If you have any doubt, please always refer to your doctor or medical practitioner before purchasing and using this oil.
Q: Is Sacha Inchi safe during pregnancy?
A: Yes, sacha inchi is generally safe to use during pregnancy, unless you have an allergy to it (however, sacha inchi is not a common allergen in the UK). It is a high source of vegan omega 3 ALA, 3.36g of ALA per ½ a tablespoon. It is also easy to use either by the spoonful, or over vegetables, salads, or in dressings.
Peru is a Non-GM country, with a strong belief in organic crops – there is little spare cash for manufactured pesticides.
The most common cash crops grown here are corn or coca which is sold and made into cocaine. Due to the income that a farmer can receive for this, there is some resistance to farm sacha inchi so farmers need to be given incentives to do so.
Lack of education is also an issue here, with less than 20% of pupils finishing high school.

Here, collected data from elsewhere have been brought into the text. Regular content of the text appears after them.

@[simp] theorem State.landFlight_tiles (r : SRef) (f : Flight) (l : Landing) : (s.landFlight r f l).tiles = s.tiles := rfl
@[simp] theorem State.landFlight_folds (r : SRef) (f : Flight) (l : Landing) : (s.landFlight r f l).folds = s.folds := rfl
@[simp] theorem State.landFlight_rim (r : SRef) (f : Flight) (l : Landing) : (s.landFlight r f l).rim = s.rim := rfl
@[simp] theorem State.landFlight_keys (r : SRef) (f : Flight) (l : Landing) : (s.landFlight r f l).keys = s.keys := rfl
@[simp] theorem State.landFlight_s2gen (r : SRef) (f : Flight) (l : Landing) : (s.landFlight r f l).s2gen = s.s2gen := rfl
@[simp] theorem State.landFlight_regs (r : SRef) (f : Flight) (l : Landing) : (s.landFlight r f l).regs = s.regs := rfl
@[simp] theorem State.landFlight_crook (r : SRef) (f : Flight) (l : Landing) : (s.landFlight r f l).crook = s.crook := rfl
@[simp] theorem State.landFlight_croft (r : SRef) (f : Flight) (l : Landing) : (s.landFlight r f l).croft = s.croft := rfl
@[simp] theorem State.landFlight_fabric (r : SRef) (f : Flight) (l : Landing) : (s.landFlight r f l).fabric = s.fabric := rfl
@[simp] theorem State.landFlight_ambient (r : SRef) (f : Flight) (l : Landing) : (s.landFlight r f l).ambient = s.ambient := rfl
@[simp] theorem State.landFlight_recovery (r : SRef) (f : Flight) (l : Landing) : (s.landFlight r f l).recovery = s.recovery := rfl
@[simp] theorem State.landFlight_kernels (r : SRef) (f : Flight) (l : Landing) : (s.landFlight r f l).kernels = s.kernels := rfl
@[simp] theorem State.landFlight_ident (r : SRef) (f : Flight) (l : Landing) : (s.landFlight r f l).ident = s.ident := rfl
@[simp] theorem State.landFlight_inputs (r : SRef) (f : Flight) (l : Landing) : (s.landFlight r f l).inputs = s.inputs := rfl
@[simp] theorem State.landFlight_tick (r : SRef) (f : Flight) (l : Landing) : (s.landFlight r f l).tick = s.tick := rfl
@[simp] theorem State.landFlight_cur (r : SRef) (f : Flight) (l : Landing) : (s.landFlight r f l).cur = s.cur := rfl

@[simp] theorem State.goOn_tiles (r : SRef) : (s.goOn r).tiles = s.tiles := rfl
@[simp] theorem State.goOn_folds (r : SRef) : (s.goOn r).folds = s.folds := rfl
@[simp] theorem State.goOn_rim (r : SRef) : (s.goOn r).rim = s.rim := rfl
@[simp] theorem State.goOn_keys (r : SRef) : (s.goOn r).keys = s.keys := rfl
@[simp] theorem State.goOn_s2gen (r : SRef) : (s.goOn r).s2gen = s.s2gen := rfl
@[simp] theorem State.goOn_regs (r : SRef) : (s.goOn r).regs = s.regs := rfl
@[simp] theorem State.goOn_crook (r : SRef) : (s.goOn r).crook = s.crook := rfl
@[simp] theorem State.goOn_croft (r : SRef) : (s.goOn r).croft = s.croft := rfl
@[simp] theorem State.goOn_fabric (r : SRef) : (s.goOn r).fabric = s.fabric := rfl
@[simp] theorem State.goOn_ambient (r : SRef) : (s.goOn r).ambient = s.ambient := rfl
@[simp] theorem State.goOn_recovery (r : SRef) : (s.goOn r).recovery = s.recovery := rfl
@[simp] theorem State.goOn_kernels (r : SRef) : (s.goOn r).kernels = s.kernels := rfl
@[simp] theorem State.goOn_ident (r : SRef) : (s.goOn r).ident = s.ident := rfl
@[simp] theorem State.goOn_inputs (r : SRef) : (s.goOn r).inputs = s.inputs := rfl
@[simp] theorem State.goOn_tick (r : SRef) : (s.goOn r).tick = s.tick := rfl
@[simp] theorem State.goOn_cur (r : SRef) : (s.goOn r).cur = s.cur := rfl

@[simp] theorem State.parkOn_tiles (r : SRef) (c : ParkCond) : (s.parkOn r c).tiles = s.tiles := rfl
@[simp] theorem State.parkOn_folds (r : SRef) (c : ParkCond) : (s.parkOn r c).folds = s.folds := rfl
@[simp] theorem State.parkOn_rim (r : SRef) (c : ParkCond) : (s.parkOn r c).rim = s.rim := rfl
@[simp] theorem State.parkOn_keys (r : SRef) (c : ParkCond) : (s.parkOn r c).keys = s.keys := rfl
@[simp] theorem State.parkOn_s2gen (r : SRef) (c : ParkCond) : (s.parkOn r c).s2gen = s.s2gen := rfl
@[simp] theorem State.parkOn_regs (r : SRef) (c : ParkCond) : (s.parkOn r c).regs = s.regs := rfl
@[simp] theorem State.parkOn_crook (r : SRef) (c : ParkCond) : (s.parkOn r c).crook = s.crook := rfl
@[simp] theorem State.parkOn_croft (r : SRef) (c : ParkCond) : (s.parkOn r c).croft = s.croft := rfl
@[simp] theorem State.parkOn_fabric (r : SRef) (c : ParkCond) : (s.parkOn r c).fabric = s.fabric := rfl
@[simp] theorem State.parkOn_ambient (r : SRef) (c : ParkCond) : (s.parkOn r c).ambient = s.ambient := rfl
@[simp] theorem State.parkOn_recovery (r : SRef) (c : ParkCond) : (s.parkOn r c).recovery = s.recovery := rfl
@[simp] theorem State.parkOn_kernels (r : SRef) (c : ParkCond) : (s.parkOn r c).kernels = s.kernels := rfl
@[simp] theorem State.parkOn_ident (r : SRef) (c : ParkCond) : (s.parkOn r c).ident = s.ident := rfl
@[simp] theorem State.parkOn_inputs (r : SRef) (c : ParkCond) : (s.parkOn r c).inputs = s.inputs := rfl
@[simp] theorem State.parkOn_tick (r : SRef) (c : ParkCond) : (s.parkOn r c).tick = s.tick := rfl
@[simp] theorem State.parkOn_cur (r : SRef) (c : ParkCond) : (s.parkOn r c).cur = s.cur := rfl

@[simp] theorem State.raiseIrq_ctxs (k : Nat) : (s.raiseIrq k).ctxs = s.ctxs := rfl
@[simp] theorem State.raiseIrq_tiles (k : Nat) : (s.raiseIrq k).tiles = s.tiles := rfl
@[simp] theorem State.raiseIrq_folds (k : Nat) : (s.raiseIrq k).folds = s.folds := rfl
@[simp] theorem State.raiseIrq_rim (k : Nat) : (s.raiseIrq k).rim = s.rim := rfl
@[simp] theorem State.raiseIrq_keys (k : Nat) : (s.raiseIrq k).keys = s.keys := rfl
@[simp] theorem State.raiseIrq_s2gen (k : Nat) : (s.raiseIrq k).s2gen = s.s2gen := rfl
@[simp] theorem State.raiseIrq_regs (k : Nat) : (s.raiseIrq k).regs = s.regs := rfl
@[simp] theorem State.raiseIrq_crook (k : Nat) : (s.raiseIrq k).crook = s.crook := rfl
@[simp] theorem State.raiseIrq_croft (k : Nat) : (s.raiseIrq k).croft = { s.croft with irqs := setIns s.croft.irqs k } := rfl
@[simp] theorem State.raiseIrq_fabric (k : Nat) : (s.raiseIrq k).fabric = s.fabric := rfl
@[simp] theorem State.raiseIrq_ambient (k : Nat) : (s.raiseIrq k).ambient = s.ambient := rfl
@[simp] theorem State.raiseIrq_recovery (k : Nat) : (s.raiseIrq k).recovery = s.recovery := rfl
@[simp] theorem State.raiseIrq_kernels (k : Nat) : (s.raiseIrq k).kernels = s.kernels := rfl
@[simp] theorem State.raiseIrq_ident (k : Nat) : (s.raiseIrq k).ident = s.ident := rfl
@[simp] theorem State.raiseIrq_inputs (k : Nat) : (s.raiseIrq k).inputs = s.inputs := rfl
@[simp] theorem State.raiseIrq_tick (k : Nat) : (s.raiseIrq k).tick = s.tick := rfl
@[simp] theorem State.raiseIrq_cur (k : Nat) : (s.raiseIrq k).cur = s.cur := rfl

@[simp] theorem State.stopGroups_ctxs (m : Word) : (s.stopGroups m).ctxs = s.ctxs := rfl
@[simp] theorem State.stopGroups_tiles (m : Word) : (s.stopGroups m).tiles = s.tiles := rfl
@[simp] theorem State.stopGroups_folds (m : Word) : (s.stopGroups m).folds = s.folds := rfl
@[simp] theorem State.stopGroups_rim (m : Word) : (s.stopGroups m).rim = s.rim := rfl
@[simp] theorem State.stopGroups_keys (m : Word) : (s.stopGroups m).keys = s.keys := rfl
@[simp] theorem State.stopGroups_s2gen (m : Word) : (s.stopGroups m).s2gen = s.s2gen := rfl
@[simp] theorem State.stopGroups_regs (m : Word) : (s.stopGroups m).regs = s.regs := rfl
@[simp] theorem State.stopGroups_crook (m : Word) : (s.stopGroups m).crook = { s.crook with stopped := s.crook.stopped ||| m } := rfl
@[simp] theorem State.stopGroups_croft (m : Word) : (s.stopGroups m).croft = s.croft := rfl
@[simp] theorem State.stopGroups_fabric (m : Word) : (s.stopGroups m).fabric = s.fabric := rfl
@[simp] theorem State.stopGroups_ambient (m : Word) : (s.stopGroups m).ambient = s.ambient := rfl
@[simp] theorem State.stopGroups_recovery (m : Word) : (s.stopGroups m).recovery = s.recovery := rfl
@[simp] theorem State.stopGroups_kernels (m : Word) : (s.stopGroups m).kernels = s.kernels := rfl
@[simp] theorem State.stopGroups_ident (m : Word) : (s.stopGroups m).ident = s.ident := rfl
@[simp] theorem State.stopGroups_inputs (m : Word) : (s.stopGroups m).inputs = s.inputs := rfl
@[simp] theorem State.stopGroups_tick (m : Word) : (s.stopGroups m).tick = s.tick := rfl
@[simp] theorem State.stopGroups_cur (m : Word) : (s.stopGroups m).cur = s.cur := rfl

One way to encourage farmers to grow sacha inchi is a scheme that our producer follows whereby they grade farmers (from A to D), with grade A showing longevity and loyalty to the producer. The producer will then invest in those farmers of grade A and B, providing investment in machinery, equipment and education in sustainable crop growing. This way both parties benefit – the producer gets loyalty from the farmer and the farmer receives an income and the means to learn further.
This all makes for a unique personal relationship between our producer and the farmers. This is quite different from, for example, those farmers growing coffee, where the companies that the farmers deal with are larger corporations and the buyer and farmer generally never meet face to face.